Wednesday, March 14, 2018

The Time I Visited a Moonie Commune

San Francisco, March 1977. I had just finished my first business trip to the USA, and was now spending a few days walking around San Francisco. I loved the place to the point that I had changed a flight so I could stay an extra two days.

At Fisherman's Wharf I chatted with a couple. They were about my age, and extremely pleasant.

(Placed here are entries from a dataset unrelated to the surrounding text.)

-- ==== Sys2Proof/Machine/Core.lean ====
section
/-! DEFINITION. The machine behind the host's interface. -/

def Sys2Proof.core : Host.Core :=
  { State := Sys2Proof.Machine.State, Fault := Sys2Proof.Machine.Fault,
    Refusal := Sys2Proof.Machine.Refusal, step := Sys2Proof.Machine.step,
    reset := Sys2Proof.Machine.State.reset }
end

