-- ==== Sys2Proof/Tests/Slice0.lean ====
section
/-! SUPPORT. Tests of the model's own work, each on one step or one operation with the expected value
taken from the spec (mostly 95_test_vectors.md), and a witness for the hypotheses of every statement
of Certificates/Slice0/Obligations.lean that has any. -/

namespace Sys2Proof.Tests

open Sys2Proof.Machine Sys2Proof.Spec

/-! ### Helpers -/

/-- A part of the state an outcome goes on with. -/
def next? {α : Type} (o : Host.Outcome State Fault Refusal) (f : State → α) : Option α :=
  match o with
  | .next s => some (f s)
  | _ => none

/-- The reason of a refusal. -/
def refusal? (o : Host.Outcome State Fault Refusal) : Option Refusal :=
  match o with
  | .refused r => some r
  | _ => none

/-- The machine after reset with the engine `e`. -/
def withEng (e : Engine) : State := { State.reset with eng := e }

/-- The engine after reset with `OPA`, `OPB` and `FMASK` written. -/
def operands (a b m : Block) : Engine := { Engine.reset with opa := a, opb := b, fmask := m }

/-- The schedule of 95_test_vectors.md L2.3, locked. -/
def keyed : Engine :=
  { Engine.reset with rk := #v[0x123, 0x456, 0x789, 0xABC], rkw := 0b1111, keyv := true }

/-- The engine whose command `i` is pending with the bytes `q` delivered. -/
def pending (i : Instr) (q : List Byte) (e : Engine) : Engine := { e with pend := some i, rngq := q }

/-- `RESULT` after the completion of a command that takes no bytes. -/
def resultOf (i : Instr) (e : Engine) : Option Block :=
  next? (exec i (withEng (pending i [] e))) fun s => s.eng.result

/-- `STATUS` after a host write, from engine `e`. -/
def statusAfter (a : Addr) (v : Word) (e : Engine) : Option Word :=
  next? (hostWrite a v (withEng e)) fun s => statusWord s.eng

/-- The first twelve bytes of the reference stream (95_test_vectors.md). -/
def stream12 : List Byte :=
  [0x29, 0x72, 0xBB, 0x04, 0x4D, 0x96, 0xDF, 0x28, 0x71, 0xBA, 0x03, 0x4C]

/-- A pending PAIRGEN of two samples: `IDIFF = 200`, `FMASK = F00`, bytes 0 to 5 (L2.6). -/
def pairgen2 : Engine :=
  pending .pairgen (stream12.take 6) { keyed with idiff := 0x200, fmask := 0xF00, nsamp := 2 }

/-! ### WellFormed: each check refuses an ill-formed term -/

theorem test_cmdWordOk_refuses_opcode_zero : cmdWordOk 0x00000000 = false := by decide
theorem test_cmdWordOk_refuses_opcode_above : cmdWordOk 0x00000011 = false := by decide
theorem test_cmdWordOk_refuses_reserved_bit : cmdWordOk 0x00000021 = false := by decide
theorem test_cmdWordOk_takes_last : cmdWordOk 0x00000010 = true := by decide
theorem test_locWf_refuses_mapped_address : (Loc.unmapped 0x000).wf = false := by decide
theorem test_locWf_takes_hole : (Loc.unmapped 0x00C).wf = true := by decide

/-- `SBOX` with entry 0 repeated at entry 1: no permutation. -/
theorem test_sboxWf_refuses_repeat :
    SboxPair.wf ⟨sbox.set 1 6, sinv⟩ = false := by decide

/-- The right `SBOX` with a wrong inverse. -/
theorem test_sboxWf_refuses_wrong_inverse :
    SboxPair.wf ⟨sbox, sbox⟩ = false := by decide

I quickly figured out they were Moonies,. Their cult was notorious for brainwashing young people, estranging them from their families, then marrying them off in mass weddings

I had read about Divine Deception a Moonie principle that justifies lying to serve the greater purpose. I had fun saying things that I knew would be counter to their beliefs, and only getting smiles and affirmations in return.

Eventually, one said: "Hey, would you like to come to our commune?"

How could I refuse? I was 26 and invincible.

We hopped on a bus and got off about 10 blocks later. I'd like to say we were in Haight Ashbury, with it's elegant homes, but I cannot be sure. I noticed a crowd standing outside a large house that turned out to be the commune. They clearly intended to stay outside.

As I made my way through the crowd towards the front door, a man said "don't go in there." Another promised, "you won't come out the same."

I just had to go in.

Inside, there were twenty or thirty young people: commune members and lost souls collected that day. The place was well-appointed; funding did not appear to be an issue.

I took a photo of my two new friends.
"C'mon, stay for dinner," they implored.

After dinner, I decided it was time to leave, but my new friends encouraged me to stay because they were about to show slides of the commune's fabulous farm outside San Francisco.

The projected images showed a bucolic, happy place. Young people lay on the grass in a big, contented circle, their feet all pointed to the center. "Mega-footsie"' I thought.

As the lights came back up, I decided it was time to leave.

"But you must stay, and come to our farm tomorrow," they implored.

I told them I had a flight to catch, and that I was leaving. I clearly showed determination, as they didn't block my path to the door.

Next day I flew from San Francisco to Los Angeles, then on to London Heathrow. This was my first flight on a wide-body, two-aisle plane (a DC-10).
March 1977, McDonnell Douglas DC-10, LAX/LHR. View from my seat.
It was Air New Zealand equipment that had come from Auckland, and, oddly, it was operated by a British Airways crew.

I got to watch movies (Super 8 film), have dinner and breakfast, and listen to several channels of music on one-hour repeat loops. The old lady next to me was suitably charming, and one of the flight attendants told me he'd had the honor to serve an investigator of a recent plane crash. "They used dental records to identify the victims," he confided.

There was no way I would have missed that flight.
March 2018, Boeing 757, MSP/FLL I still like to take photos on planes.
Note: I took the three Kodachromes, March 1977. I recently threw out my last 35mm color slide after scanning the images I wanted to keep.